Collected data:
#####

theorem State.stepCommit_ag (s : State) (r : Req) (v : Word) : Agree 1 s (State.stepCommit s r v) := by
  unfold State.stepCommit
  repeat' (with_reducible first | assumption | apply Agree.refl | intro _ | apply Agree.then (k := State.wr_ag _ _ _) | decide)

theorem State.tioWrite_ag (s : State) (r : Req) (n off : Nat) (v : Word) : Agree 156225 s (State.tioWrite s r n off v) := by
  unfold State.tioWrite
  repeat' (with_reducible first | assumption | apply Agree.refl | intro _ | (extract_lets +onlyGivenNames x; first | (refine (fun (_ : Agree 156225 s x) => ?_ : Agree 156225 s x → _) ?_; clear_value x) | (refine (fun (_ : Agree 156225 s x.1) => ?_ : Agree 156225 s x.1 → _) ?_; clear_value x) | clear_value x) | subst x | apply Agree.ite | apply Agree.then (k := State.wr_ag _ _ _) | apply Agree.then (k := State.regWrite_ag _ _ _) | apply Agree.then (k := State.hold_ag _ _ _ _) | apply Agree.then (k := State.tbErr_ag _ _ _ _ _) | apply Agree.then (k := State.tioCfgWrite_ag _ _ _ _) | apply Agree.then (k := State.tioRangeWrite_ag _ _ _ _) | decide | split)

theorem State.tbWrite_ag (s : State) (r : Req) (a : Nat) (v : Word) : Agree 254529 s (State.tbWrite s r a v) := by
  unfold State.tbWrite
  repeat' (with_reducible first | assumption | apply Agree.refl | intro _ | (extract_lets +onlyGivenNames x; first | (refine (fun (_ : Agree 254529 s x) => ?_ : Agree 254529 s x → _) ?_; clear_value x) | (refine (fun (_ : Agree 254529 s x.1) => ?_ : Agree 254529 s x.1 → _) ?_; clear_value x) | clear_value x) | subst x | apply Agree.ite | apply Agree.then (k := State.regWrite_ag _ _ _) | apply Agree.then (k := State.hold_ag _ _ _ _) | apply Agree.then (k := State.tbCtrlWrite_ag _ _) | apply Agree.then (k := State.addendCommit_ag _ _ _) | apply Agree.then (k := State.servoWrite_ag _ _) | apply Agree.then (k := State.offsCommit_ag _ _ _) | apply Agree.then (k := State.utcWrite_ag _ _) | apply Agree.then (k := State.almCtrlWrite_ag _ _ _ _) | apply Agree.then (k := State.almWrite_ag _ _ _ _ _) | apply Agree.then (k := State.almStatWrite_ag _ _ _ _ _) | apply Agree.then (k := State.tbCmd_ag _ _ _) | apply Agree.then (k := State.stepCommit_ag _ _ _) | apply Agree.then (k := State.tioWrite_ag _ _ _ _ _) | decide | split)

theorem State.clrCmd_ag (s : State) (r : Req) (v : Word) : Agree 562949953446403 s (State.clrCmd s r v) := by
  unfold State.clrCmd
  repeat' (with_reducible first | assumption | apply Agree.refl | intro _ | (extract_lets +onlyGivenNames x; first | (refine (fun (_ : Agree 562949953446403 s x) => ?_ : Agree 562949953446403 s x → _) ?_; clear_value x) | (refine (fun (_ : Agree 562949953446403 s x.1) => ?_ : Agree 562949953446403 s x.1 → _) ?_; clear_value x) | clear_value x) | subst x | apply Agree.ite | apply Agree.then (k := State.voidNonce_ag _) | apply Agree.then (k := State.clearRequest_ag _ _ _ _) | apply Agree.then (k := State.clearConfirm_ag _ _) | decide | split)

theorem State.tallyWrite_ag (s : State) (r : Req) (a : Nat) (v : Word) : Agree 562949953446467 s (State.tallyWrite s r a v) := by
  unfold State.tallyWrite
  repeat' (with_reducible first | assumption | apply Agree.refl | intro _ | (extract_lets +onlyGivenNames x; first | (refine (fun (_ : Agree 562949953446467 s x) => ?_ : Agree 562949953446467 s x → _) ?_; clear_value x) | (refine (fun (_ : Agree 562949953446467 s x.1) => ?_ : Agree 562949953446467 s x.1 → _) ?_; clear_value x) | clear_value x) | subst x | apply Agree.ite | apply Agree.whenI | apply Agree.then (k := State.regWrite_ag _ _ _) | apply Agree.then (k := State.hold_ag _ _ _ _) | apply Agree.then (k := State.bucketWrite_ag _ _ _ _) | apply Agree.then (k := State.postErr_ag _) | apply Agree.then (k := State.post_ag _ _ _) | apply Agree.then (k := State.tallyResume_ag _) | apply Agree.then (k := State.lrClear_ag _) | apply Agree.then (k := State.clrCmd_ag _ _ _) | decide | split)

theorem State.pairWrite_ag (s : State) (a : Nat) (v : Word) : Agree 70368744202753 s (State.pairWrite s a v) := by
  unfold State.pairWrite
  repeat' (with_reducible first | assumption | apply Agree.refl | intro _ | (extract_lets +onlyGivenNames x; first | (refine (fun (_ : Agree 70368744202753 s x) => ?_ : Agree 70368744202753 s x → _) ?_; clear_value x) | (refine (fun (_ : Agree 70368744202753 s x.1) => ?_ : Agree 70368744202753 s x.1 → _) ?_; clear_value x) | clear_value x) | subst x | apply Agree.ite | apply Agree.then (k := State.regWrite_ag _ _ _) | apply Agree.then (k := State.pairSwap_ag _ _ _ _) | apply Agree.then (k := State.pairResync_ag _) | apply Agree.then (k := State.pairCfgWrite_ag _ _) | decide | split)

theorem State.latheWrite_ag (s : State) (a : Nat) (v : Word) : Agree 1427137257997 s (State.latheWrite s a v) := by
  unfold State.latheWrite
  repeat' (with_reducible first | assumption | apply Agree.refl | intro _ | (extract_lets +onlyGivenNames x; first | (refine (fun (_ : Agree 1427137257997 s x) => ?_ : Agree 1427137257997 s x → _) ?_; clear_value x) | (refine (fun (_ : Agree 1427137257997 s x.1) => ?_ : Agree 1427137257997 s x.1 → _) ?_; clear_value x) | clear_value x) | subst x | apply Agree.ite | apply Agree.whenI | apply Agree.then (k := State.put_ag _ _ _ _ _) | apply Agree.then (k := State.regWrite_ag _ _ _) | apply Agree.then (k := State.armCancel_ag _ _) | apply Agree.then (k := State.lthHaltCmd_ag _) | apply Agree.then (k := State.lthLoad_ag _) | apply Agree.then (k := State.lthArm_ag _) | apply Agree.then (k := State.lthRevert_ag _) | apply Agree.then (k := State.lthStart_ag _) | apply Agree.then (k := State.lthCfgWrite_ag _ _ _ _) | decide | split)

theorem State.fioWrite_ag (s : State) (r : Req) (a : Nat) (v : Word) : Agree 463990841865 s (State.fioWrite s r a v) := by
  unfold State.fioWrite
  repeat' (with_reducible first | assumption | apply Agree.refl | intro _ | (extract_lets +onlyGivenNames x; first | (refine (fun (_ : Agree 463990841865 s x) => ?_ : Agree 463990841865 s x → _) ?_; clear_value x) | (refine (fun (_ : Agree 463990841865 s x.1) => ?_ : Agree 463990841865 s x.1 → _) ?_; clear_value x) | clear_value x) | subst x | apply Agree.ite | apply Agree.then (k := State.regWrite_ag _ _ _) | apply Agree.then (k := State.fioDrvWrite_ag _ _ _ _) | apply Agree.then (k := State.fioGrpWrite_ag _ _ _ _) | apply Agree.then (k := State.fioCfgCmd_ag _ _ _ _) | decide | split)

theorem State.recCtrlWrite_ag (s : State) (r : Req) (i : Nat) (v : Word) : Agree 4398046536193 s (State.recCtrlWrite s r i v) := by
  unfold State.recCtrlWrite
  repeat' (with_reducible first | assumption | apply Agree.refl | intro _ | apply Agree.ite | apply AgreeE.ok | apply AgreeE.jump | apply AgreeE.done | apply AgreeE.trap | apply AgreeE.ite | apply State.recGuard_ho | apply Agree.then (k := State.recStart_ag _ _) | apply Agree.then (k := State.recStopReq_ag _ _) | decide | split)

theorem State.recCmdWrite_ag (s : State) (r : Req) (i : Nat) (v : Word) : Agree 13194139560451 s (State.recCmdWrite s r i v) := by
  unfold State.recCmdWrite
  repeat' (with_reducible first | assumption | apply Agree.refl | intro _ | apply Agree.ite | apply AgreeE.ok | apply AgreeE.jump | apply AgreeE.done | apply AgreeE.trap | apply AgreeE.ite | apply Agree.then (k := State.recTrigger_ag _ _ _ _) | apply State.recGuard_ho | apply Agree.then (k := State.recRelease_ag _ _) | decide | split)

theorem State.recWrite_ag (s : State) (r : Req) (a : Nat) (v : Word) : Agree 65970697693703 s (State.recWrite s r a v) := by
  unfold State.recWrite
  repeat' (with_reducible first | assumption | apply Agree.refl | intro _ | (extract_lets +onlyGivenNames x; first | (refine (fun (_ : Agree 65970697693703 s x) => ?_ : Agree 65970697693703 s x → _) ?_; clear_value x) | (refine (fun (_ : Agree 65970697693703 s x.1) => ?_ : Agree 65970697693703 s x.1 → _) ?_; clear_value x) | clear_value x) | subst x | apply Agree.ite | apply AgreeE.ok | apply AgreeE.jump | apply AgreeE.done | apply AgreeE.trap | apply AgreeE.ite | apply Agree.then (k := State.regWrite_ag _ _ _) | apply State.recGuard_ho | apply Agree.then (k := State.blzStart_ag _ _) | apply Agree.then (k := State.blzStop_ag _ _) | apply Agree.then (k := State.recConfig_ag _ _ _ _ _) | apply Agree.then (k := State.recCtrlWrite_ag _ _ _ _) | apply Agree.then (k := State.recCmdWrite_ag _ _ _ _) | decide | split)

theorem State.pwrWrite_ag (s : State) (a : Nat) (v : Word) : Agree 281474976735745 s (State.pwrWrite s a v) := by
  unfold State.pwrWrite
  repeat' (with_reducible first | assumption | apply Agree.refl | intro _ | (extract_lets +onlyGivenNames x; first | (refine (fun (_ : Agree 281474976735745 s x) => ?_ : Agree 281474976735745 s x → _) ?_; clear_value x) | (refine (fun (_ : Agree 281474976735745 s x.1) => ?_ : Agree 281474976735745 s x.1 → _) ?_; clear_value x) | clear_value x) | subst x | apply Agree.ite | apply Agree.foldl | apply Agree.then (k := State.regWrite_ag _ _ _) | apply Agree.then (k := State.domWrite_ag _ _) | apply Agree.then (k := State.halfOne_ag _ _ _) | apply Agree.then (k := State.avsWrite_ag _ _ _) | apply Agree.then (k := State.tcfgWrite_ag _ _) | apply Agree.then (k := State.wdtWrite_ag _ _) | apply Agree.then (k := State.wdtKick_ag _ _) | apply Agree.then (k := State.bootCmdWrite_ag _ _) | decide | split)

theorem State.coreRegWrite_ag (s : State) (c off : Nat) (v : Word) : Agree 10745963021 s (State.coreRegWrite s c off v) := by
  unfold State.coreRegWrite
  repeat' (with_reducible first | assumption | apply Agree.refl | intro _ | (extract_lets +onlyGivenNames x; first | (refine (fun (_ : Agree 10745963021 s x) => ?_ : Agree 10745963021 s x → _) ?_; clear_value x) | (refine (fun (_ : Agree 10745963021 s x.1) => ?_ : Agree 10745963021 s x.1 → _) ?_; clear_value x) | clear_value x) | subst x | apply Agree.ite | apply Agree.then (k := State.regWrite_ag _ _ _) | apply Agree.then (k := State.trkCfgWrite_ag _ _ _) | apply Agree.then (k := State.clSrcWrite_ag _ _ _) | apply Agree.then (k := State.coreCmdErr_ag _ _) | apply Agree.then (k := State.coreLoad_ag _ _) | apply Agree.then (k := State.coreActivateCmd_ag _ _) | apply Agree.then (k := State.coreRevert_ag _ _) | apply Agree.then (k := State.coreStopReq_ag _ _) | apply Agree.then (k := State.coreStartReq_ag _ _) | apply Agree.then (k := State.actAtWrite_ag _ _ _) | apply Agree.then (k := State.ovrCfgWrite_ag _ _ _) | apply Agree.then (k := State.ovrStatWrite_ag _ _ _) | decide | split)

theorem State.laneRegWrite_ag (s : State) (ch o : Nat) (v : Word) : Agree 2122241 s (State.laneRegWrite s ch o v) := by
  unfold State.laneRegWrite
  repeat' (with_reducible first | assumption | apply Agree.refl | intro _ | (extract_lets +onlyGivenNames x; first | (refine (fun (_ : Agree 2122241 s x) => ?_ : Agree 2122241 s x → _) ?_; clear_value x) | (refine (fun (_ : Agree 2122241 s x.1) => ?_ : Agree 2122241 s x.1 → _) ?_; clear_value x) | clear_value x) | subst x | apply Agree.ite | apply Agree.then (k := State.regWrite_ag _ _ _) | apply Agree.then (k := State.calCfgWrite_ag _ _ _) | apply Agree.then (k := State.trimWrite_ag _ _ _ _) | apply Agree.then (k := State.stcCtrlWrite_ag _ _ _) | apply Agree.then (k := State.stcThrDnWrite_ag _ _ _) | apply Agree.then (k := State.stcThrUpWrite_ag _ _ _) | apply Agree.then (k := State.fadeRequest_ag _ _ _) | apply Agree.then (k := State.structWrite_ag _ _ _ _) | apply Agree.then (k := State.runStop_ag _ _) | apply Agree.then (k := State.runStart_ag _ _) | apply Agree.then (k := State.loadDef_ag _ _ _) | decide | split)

#####

When you reach the line holding "State.bootCmdWrite_ag _ _) | decide | split)" in the records above, begin reproducing exactly, stop after the line holding "unfold State.coreRegWrite", and output nothing else.

**Written answer:**
  repeat' (with_reducible first | assumption | apply Agree.refl | intro _ | (extract_lets +onlyGivenNames x; first | (refine (fun (_ : Agree 281474976735745 s x) => ?_ : Agree 281474976735745 s x → _) ?_; clear_value x) | (refine (fun (_ : Agree 281474976735745 s x.1) => ?_ : Agree 281474976735745 s x.1 → _) ?_; clear_value x) | clear_value x) | subst x | apply Agree.ite | apply Agree.foldl | apply Agree.then (k := State.regWrite_ag _ _ _) | apply Agree.then (k := State.domWrite_ag _ _) | apply Agree.then (k := State.halfOne_ag _ _ _) | apply Agree.then (k := State.avsWrite_ag _ _ _) | apply Agree.then (k := State.tcfgWrite_ag _ _) | apply Agree.then (k := State.wdtWrite_ag _ _) | apply Agree.then (k := State.wdtKick_ag _ _) | apply Agree.then (k := State.bootCmdWrite_ag _ _) | decide | split)

theorem State.coreRegWrite_ag (s : State) (c off : Nat) (v : Word) : Agree 10745963021 s (State.coreRegWrite s c off v) := by
  unfold State.coreRegWrite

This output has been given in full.